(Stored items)
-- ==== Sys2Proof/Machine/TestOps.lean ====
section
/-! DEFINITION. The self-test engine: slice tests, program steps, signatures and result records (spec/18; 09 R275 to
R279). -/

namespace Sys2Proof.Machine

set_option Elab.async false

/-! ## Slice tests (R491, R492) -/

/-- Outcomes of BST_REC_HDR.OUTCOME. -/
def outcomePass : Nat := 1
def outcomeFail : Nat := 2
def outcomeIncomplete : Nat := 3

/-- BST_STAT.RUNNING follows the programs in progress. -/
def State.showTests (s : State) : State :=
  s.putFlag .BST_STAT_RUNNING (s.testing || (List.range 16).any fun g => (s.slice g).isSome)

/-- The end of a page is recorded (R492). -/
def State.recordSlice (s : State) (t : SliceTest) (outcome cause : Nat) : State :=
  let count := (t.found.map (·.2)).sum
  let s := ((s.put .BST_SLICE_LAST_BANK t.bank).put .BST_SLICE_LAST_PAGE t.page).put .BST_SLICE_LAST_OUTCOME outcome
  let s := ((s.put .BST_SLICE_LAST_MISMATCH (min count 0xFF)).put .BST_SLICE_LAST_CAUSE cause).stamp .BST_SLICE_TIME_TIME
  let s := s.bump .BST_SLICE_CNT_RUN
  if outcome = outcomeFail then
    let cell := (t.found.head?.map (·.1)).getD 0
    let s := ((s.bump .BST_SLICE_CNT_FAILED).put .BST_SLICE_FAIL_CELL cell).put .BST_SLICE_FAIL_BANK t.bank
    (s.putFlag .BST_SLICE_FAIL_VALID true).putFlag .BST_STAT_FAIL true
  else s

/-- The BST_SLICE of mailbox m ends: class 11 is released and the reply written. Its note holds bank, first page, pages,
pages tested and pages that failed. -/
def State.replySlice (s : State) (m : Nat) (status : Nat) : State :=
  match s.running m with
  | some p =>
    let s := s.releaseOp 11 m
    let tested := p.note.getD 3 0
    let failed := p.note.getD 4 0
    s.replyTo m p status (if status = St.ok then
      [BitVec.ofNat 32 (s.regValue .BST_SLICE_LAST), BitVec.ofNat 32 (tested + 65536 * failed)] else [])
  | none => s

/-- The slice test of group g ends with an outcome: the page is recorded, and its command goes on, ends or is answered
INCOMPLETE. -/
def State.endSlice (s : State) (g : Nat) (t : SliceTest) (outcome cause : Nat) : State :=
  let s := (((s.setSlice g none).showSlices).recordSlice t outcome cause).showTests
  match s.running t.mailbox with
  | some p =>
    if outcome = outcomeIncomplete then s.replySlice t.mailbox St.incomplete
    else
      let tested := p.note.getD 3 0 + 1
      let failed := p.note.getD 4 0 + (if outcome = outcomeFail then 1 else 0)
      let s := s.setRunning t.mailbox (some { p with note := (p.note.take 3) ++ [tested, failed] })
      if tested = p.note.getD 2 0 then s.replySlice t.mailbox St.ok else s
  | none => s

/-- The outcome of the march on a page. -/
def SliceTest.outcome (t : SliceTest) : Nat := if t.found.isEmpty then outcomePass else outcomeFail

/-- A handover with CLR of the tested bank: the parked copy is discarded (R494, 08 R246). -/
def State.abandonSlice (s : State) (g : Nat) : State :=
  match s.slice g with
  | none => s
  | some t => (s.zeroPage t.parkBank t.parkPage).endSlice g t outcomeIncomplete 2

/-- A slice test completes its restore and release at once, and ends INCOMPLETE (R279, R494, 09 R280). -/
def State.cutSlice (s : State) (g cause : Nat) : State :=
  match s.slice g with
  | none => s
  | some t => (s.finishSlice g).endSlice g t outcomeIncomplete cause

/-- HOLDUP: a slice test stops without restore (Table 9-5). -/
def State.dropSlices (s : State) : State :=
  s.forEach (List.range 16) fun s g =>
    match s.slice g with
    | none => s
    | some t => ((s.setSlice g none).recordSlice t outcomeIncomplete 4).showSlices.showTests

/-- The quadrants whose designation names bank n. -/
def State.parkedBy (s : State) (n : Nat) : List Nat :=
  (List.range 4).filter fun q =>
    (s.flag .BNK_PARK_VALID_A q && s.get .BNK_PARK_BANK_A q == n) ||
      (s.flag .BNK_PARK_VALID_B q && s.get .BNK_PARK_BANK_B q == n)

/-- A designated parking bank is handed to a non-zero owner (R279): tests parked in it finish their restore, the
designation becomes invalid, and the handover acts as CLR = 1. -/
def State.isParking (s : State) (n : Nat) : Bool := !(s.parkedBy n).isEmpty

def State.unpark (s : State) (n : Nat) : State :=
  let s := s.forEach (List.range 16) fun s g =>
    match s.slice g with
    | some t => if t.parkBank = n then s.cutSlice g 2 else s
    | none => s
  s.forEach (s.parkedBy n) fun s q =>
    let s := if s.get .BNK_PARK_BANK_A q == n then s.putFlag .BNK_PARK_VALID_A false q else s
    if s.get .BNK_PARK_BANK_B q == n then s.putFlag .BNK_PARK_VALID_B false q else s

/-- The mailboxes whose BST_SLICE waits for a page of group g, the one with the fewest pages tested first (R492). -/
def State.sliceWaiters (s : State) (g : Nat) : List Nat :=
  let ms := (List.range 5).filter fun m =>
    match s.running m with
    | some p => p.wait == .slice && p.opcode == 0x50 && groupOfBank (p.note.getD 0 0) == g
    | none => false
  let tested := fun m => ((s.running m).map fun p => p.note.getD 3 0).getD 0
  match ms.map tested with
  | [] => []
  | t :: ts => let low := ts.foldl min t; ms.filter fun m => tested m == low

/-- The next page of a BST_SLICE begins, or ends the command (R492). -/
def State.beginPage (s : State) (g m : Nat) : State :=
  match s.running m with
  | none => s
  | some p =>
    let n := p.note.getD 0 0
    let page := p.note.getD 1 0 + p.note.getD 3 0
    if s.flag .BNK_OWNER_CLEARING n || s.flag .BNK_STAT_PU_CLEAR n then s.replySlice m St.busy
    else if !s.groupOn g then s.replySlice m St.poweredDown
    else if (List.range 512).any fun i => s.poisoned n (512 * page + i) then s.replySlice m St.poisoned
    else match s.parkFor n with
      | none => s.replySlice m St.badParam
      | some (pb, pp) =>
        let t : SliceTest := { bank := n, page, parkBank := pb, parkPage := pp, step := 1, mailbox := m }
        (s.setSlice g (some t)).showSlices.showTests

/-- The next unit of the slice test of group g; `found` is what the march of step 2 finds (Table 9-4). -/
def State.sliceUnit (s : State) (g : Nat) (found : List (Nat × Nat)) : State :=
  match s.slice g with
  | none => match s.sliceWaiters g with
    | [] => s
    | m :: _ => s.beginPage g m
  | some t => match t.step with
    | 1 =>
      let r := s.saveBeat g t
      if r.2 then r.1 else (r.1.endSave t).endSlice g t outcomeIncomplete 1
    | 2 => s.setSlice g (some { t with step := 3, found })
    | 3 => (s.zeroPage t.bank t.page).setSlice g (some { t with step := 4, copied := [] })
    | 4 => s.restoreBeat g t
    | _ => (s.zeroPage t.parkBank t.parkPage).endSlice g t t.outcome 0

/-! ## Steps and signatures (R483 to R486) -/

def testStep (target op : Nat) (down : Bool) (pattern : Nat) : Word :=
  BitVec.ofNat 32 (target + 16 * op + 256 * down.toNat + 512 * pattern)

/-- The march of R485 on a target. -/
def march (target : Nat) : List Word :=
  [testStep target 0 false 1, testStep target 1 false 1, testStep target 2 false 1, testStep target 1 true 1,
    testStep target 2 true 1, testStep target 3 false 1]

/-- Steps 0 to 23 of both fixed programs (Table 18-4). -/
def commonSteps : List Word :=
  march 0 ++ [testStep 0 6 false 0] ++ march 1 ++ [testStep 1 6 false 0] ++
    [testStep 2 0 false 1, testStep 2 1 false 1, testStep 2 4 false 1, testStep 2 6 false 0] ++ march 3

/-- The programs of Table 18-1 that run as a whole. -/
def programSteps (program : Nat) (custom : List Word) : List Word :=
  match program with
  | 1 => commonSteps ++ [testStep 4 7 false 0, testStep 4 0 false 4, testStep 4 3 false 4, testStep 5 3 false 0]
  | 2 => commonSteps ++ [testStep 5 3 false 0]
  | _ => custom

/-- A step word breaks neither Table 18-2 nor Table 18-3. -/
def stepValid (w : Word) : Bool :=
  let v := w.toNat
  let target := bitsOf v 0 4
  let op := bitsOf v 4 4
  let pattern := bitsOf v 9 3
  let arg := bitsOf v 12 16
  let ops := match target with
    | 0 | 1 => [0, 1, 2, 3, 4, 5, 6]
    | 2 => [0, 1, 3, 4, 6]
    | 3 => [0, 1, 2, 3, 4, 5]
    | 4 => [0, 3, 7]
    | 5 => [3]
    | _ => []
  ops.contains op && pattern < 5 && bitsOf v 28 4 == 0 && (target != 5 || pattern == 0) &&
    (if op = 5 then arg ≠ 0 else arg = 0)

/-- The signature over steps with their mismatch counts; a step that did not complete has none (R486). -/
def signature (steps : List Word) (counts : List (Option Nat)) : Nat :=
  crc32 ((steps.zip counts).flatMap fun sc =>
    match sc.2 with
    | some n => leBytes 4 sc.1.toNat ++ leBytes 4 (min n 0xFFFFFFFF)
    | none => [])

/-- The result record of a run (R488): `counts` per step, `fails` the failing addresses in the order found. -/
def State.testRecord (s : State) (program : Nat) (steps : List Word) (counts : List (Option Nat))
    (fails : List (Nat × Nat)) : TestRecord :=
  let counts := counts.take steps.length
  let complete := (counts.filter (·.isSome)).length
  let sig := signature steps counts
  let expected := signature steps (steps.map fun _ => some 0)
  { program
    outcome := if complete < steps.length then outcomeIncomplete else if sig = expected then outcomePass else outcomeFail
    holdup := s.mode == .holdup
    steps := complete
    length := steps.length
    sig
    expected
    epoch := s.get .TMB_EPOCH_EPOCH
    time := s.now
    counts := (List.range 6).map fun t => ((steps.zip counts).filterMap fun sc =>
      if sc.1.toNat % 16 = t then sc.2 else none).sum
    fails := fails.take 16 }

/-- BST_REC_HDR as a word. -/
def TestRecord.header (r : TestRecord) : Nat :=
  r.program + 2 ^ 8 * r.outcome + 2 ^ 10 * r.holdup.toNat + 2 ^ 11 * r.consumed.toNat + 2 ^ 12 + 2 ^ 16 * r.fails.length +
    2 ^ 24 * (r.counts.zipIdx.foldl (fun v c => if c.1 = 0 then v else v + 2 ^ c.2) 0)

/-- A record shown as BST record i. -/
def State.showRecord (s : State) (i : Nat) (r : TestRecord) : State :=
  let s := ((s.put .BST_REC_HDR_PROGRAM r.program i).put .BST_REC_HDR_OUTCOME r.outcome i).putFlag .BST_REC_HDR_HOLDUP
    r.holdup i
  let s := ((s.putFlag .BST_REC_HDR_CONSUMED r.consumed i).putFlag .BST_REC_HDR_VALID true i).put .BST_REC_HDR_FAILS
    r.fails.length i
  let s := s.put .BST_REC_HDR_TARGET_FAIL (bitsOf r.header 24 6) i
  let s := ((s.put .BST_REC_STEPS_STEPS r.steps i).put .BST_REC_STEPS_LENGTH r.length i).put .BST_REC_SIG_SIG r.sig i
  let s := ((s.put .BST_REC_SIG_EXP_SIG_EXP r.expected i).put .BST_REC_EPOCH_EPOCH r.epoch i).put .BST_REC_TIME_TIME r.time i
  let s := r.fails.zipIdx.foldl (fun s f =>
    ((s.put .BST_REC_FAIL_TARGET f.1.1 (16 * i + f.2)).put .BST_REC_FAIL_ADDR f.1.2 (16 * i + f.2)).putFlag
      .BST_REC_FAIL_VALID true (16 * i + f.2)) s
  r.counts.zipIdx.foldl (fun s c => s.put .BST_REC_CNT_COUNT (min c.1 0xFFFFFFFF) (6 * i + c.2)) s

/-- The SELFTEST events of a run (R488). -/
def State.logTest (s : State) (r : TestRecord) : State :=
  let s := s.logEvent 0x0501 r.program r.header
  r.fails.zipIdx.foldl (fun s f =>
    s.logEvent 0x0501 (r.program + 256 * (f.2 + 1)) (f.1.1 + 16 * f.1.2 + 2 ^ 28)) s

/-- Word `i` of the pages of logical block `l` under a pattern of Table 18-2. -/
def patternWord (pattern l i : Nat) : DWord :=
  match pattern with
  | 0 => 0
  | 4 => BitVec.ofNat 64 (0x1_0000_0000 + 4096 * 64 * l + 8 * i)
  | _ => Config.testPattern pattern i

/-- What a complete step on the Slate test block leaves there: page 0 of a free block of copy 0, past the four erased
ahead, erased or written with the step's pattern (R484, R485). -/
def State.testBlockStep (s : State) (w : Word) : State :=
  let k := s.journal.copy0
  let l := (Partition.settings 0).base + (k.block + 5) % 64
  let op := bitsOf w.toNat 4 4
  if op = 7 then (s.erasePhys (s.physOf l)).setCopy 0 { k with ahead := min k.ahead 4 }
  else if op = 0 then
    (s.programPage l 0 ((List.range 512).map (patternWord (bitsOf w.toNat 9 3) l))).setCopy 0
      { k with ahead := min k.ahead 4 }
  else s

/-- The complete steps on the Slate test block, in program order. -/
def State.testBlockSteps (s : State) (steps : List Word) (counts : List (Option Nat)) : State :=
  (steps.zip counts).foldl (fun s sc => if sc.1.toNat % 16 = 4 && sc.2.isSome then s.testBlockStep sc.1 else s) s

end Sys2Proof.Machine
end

* * *

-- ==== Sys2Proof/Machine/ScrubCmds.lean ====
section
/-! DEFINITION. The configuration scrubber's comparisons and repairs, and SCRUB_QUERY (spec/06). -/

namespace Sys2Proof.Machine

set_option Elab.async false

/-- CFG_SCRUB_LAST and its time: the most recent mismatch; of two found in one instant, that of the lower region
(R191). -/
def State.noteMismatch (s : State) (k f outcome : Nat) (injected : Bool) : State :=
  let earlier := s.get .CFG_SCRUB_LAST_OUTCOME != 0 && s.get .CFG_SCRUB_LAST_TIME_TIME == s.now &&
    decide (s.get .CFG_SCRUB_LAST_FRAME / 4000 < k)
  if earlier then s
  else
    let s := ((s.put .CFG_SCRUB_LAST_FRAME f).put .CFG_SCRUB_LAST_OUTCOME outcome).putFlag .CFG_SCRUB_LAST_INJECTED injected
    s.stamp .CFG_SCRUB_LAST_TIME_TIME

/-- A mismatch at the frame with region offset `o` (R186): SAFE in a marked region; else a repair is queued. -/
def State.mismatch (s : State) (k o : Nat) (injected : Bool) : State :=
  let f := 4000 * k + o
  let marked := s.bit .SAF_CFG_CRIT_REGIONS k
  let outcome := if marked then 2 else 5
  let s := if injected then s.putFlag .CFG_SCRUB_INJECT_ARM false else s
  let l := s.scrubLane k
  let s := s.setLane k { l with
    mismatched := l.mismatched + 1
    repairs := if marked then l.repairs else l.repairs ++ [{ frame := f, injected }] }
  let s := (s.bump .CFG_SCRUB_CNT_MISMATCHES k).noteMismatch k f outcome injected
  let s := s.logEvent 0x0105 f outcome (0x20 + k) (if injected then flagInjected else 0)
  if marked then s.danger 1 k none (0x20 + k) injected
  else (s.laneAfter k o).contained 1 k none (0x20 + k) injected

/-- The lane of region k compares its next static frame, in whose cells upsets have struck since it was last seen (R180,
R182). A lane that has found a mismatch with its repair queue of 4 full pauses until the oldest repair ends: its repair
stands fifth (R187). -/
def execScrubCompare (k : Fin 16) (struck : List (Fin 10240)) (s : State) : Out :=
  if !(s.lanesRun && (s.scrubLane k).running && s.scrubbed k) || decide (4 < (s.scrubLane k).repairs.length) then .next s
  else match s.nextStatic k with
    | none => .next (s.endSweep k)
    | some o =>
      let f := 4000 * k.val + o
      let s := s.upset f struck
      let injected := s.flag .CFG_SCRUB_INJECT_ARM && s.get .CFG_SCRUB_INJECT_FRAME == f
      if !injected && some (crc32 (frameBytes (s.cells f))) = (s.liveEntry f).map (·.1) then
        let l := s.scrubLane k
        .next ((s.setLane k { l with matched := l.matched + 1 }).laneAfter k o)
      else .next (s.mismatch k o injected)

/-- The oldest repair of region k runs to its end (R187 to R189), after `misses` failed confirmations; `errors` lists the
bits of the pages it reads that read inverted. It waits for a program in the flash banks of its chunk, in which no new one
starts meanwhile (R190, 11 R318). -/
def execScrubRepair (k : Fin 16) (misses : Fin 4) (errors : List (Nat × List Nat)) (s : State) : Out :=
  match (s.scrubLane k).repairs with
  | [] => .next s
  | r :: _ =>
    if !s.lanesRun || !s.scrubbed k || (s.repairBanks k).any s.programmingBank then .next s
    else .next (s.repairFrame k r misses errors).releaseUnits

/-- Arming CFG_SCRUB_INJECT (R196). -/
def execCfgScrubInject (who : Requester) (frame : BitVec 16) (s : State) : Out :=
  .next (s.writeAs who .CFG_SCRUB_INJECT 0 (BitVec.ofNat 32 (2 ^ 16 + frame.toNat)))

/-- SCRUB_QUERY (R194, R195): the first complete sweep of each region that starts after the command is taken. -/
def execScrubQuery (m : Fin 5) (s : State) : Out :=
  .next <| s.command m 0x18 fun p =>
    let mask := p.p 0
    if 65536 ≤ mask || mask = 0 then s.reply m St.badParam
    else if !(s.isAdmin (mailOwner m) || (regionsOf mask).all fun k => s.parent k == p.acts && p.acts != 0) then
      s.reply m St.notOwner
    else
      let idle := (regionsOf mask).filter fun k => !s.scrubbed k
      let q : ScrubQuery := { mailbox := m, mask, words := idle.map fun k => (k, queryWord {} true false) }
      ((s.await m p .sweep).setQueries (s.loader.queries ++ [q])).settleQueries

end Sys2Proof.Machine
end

---

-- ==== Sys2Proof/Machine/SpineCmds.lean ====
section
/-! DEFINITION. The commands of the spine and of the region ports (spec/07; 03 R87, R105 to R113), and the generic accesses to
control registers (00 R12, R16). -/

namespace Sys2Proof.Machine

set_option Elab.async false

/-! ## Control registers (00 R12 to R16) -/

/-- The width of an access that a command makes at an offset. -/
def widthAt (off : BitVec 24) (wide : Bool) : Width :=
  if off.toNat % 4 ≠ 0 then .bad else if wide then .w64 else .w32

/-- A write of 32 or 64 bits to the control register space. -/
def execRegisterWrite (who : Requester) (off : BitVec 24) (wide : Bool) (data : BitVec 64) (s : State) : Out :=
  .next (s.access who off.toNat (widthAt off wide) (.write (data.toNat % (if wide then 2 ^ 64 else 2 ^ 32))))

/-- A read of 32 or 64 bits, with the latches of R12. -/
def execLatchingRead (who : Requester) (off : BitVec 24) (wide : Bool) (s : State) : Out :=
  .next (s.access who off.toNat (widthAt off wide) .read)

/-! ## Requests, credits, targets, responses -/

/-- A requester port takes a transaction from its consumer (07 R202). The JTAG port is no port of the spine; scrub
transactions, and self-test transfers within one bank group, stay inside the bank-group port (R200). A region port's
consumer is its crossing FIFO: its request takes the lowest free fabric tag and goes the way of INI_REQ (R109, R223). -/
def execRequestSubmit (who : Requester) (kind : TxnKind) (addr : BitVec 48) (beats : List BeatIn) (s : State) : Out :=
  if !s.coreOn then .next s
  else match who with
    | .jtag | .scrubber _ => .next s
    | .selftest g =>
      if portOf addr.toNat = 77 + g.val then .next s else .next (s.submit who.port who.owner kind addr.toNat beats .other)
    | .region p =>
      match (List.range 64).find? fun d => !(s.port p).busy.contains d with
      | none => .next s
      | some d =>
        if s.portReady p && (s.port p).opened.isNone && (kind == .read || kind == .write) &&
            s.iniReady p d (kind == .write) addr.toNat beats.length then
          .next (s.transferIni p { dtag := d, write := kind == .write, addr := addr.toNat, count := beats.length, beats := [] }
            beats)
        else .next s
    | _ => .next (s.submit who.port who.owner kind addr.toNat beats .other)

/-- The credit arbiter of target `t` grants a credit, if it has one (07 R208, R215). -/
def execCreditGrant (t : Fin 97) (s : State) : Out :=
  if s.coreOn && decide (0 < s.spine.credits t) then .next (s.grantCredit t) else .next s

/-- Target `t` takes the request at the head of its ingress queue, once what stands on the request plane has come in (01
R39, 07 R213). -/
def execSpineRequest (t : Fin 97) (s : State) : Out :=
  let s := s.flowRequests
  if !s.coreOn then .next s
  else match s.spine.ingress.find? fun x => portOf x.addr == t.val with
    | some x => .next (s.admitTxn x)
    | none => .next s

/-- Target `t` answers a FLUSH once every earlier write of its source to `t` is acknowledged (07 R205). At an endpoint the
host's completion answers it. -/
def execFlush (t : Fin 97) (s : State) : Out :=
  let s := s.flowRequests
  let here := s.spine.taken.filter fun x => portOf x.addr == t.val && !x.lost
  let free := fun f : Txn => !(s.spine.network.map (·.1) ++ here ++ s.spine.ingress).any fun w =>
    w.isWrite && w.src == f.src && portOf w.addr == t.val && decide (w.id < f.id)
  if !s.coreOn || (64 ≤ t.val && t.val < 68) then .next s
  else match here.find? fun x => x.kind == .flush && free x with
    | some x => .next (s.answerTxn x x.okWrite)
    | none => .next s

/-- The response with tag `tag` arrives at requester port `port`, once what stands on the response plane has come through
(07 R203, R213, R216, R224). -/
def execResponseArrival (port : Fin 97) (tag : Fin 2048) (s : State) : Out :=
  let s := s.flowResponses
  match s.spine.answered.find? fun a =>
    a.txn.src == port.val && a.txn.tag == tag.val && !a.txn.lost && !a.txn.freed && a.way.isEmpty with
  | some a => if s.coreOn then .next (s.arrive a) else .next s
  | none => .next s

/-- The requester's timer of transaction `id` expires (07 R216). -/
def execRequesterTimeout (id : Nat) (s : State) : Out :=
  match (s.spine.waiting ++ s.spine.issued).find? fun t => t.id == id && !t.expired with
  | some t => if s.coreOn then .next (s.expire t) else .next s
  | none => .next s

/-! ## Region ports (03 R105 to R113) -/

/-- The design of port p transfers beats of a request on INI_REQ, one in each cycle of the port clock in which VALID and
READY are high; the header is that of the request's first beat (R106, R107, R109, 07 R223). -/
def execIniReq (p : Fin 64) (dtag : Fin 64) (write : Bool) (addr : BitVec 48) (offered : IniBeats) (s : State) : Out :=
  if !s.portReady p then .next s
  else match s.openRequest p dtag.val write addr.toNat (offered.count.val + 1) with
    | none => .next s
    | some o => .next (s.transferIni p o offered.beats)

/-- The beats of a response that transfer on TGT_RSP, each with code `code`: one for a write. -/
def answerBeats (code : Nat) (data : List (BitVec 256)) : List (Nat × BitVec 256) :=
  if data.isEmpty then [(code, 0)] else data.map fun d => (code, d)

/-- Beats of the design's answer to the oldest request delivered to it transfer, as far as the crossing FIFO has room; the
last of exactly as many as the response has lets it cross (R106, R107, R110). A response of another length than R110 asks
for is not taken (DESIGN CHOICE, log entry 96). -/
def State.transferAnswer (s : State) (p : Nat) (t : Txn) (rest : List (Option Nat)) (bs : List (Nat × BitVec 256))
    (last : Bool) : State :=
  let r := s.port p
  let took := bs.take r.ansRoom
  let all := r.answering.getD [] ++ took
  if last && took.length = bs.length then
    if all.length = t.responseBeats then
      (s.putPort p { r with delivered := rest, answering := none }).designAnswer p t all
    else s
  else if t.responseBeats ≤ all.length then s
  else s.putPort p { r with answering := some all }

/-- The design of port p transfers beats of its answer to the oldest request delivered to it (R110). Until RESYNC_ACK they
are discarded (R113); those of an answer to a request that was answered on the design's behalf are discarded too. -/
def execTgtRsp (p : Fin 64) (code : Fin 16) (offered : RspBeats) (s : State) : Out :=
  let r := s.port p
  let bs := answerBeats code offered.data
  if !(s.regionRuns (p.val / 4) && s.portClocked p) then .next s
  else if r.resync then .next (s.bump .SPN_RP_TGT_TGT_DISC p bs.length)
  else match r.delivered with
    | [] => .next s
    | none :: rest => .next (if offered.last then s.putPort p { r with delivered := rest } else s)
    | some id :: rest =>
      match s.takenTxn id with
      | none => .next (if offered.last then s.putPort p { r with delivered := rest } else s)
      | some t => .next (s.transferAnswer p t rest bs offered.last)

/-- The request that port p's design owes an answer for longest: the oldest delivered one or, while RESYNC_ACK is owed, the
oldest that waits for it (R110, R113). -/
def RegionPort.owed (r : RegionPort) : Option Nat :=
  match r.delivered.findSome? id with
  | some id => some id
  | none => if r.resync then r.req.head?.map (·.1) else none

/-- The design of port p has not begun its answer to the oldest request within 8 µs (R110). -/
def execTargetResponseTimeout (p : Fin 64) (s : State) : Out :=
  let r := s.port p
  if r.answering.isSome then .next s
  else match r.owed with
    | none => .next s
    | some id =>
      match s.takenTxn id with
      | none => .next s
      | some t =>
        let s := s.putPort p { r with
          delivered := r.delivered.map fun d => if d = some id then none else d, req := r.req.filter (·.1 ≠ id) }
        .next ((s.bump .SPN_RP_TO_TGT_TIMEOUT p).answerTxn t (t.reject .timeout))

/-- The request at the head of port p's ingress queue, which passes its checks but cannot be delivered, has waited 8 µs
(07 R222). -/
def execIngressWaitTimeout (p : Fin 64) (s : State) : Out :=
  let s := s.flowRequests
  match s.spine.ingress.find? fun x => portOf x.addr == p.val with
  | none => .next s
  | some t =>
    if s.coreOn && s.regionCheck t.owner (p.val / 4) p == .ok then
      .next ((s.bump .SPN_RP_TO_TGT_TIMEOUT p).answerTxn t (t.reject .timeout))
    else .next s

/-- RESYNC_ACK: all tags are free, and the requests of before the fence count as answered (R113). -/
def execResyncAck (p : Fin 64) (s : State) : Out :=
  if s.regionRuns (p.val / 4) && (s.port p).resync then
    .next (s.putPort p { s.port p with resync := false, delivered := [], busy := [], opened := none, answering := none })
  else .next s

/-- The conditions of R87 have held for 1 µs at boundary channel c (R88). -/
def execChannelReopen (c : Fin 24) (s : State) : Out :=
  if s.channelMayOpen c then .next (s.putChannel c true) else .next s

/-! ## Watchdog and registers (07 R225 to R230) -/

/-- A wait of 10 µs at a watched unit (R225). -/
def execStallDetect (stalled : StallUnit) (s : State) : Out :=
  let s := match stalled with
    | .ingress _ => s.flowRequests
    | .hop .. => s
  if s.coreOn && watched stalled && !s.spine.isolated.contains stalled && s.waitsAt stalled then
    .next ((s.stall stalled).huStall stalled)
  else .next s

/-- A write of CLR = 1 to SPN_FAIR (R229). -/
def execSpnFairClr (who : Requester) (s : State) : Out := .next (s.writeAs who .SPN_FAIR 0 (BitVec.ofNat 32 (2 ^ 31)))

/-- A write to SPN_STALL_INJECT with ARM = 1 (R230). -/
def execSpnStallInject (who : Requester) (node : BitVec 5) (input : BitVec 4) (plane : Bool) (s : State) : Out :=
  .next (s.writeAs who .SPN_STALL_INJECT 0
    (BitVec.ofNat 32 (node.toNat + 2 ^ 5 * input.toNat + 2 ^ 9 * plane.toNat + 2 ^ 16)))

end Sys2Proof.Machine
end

Work item » In the data above, retype exactly and only the lines between the one holding "(Table 9-4). -/" and the one holding "to R486) -/", inclusive.

Result of this task »
/-- The next unit of the slice test of group g; `found` is what the march of step 2 finds (Table 9-4). -/
def State.sliceUnit (s : State) (g : Nat) (found : List (Nat × Nat)) : State :=
  match s.slice g with
  | none => match s.sliceWaiters g with
    | [] => s
    | m :: _ => s.beginPage g m
  | some t => match t.step with
    | 1 =>
      let r := s.saveBeat g t
      if r.2 then r.1 else (r.1.endSave t).endSlice g t outcomeIncomplete 1
    | 2 => s.setSlice g (some { t with step := 3, found })
    | 3 => (s.zeroPage t.bank t.page).setSlice g (some { t with step := 4, copied := [] })
    | 4 => s.restoreBeat g t
    | _ => (s.zeroPage t.parkBank t.parkPage).endSlice g t t.outcome 0

/-! ## Steps and signatures (R483 to R486) -/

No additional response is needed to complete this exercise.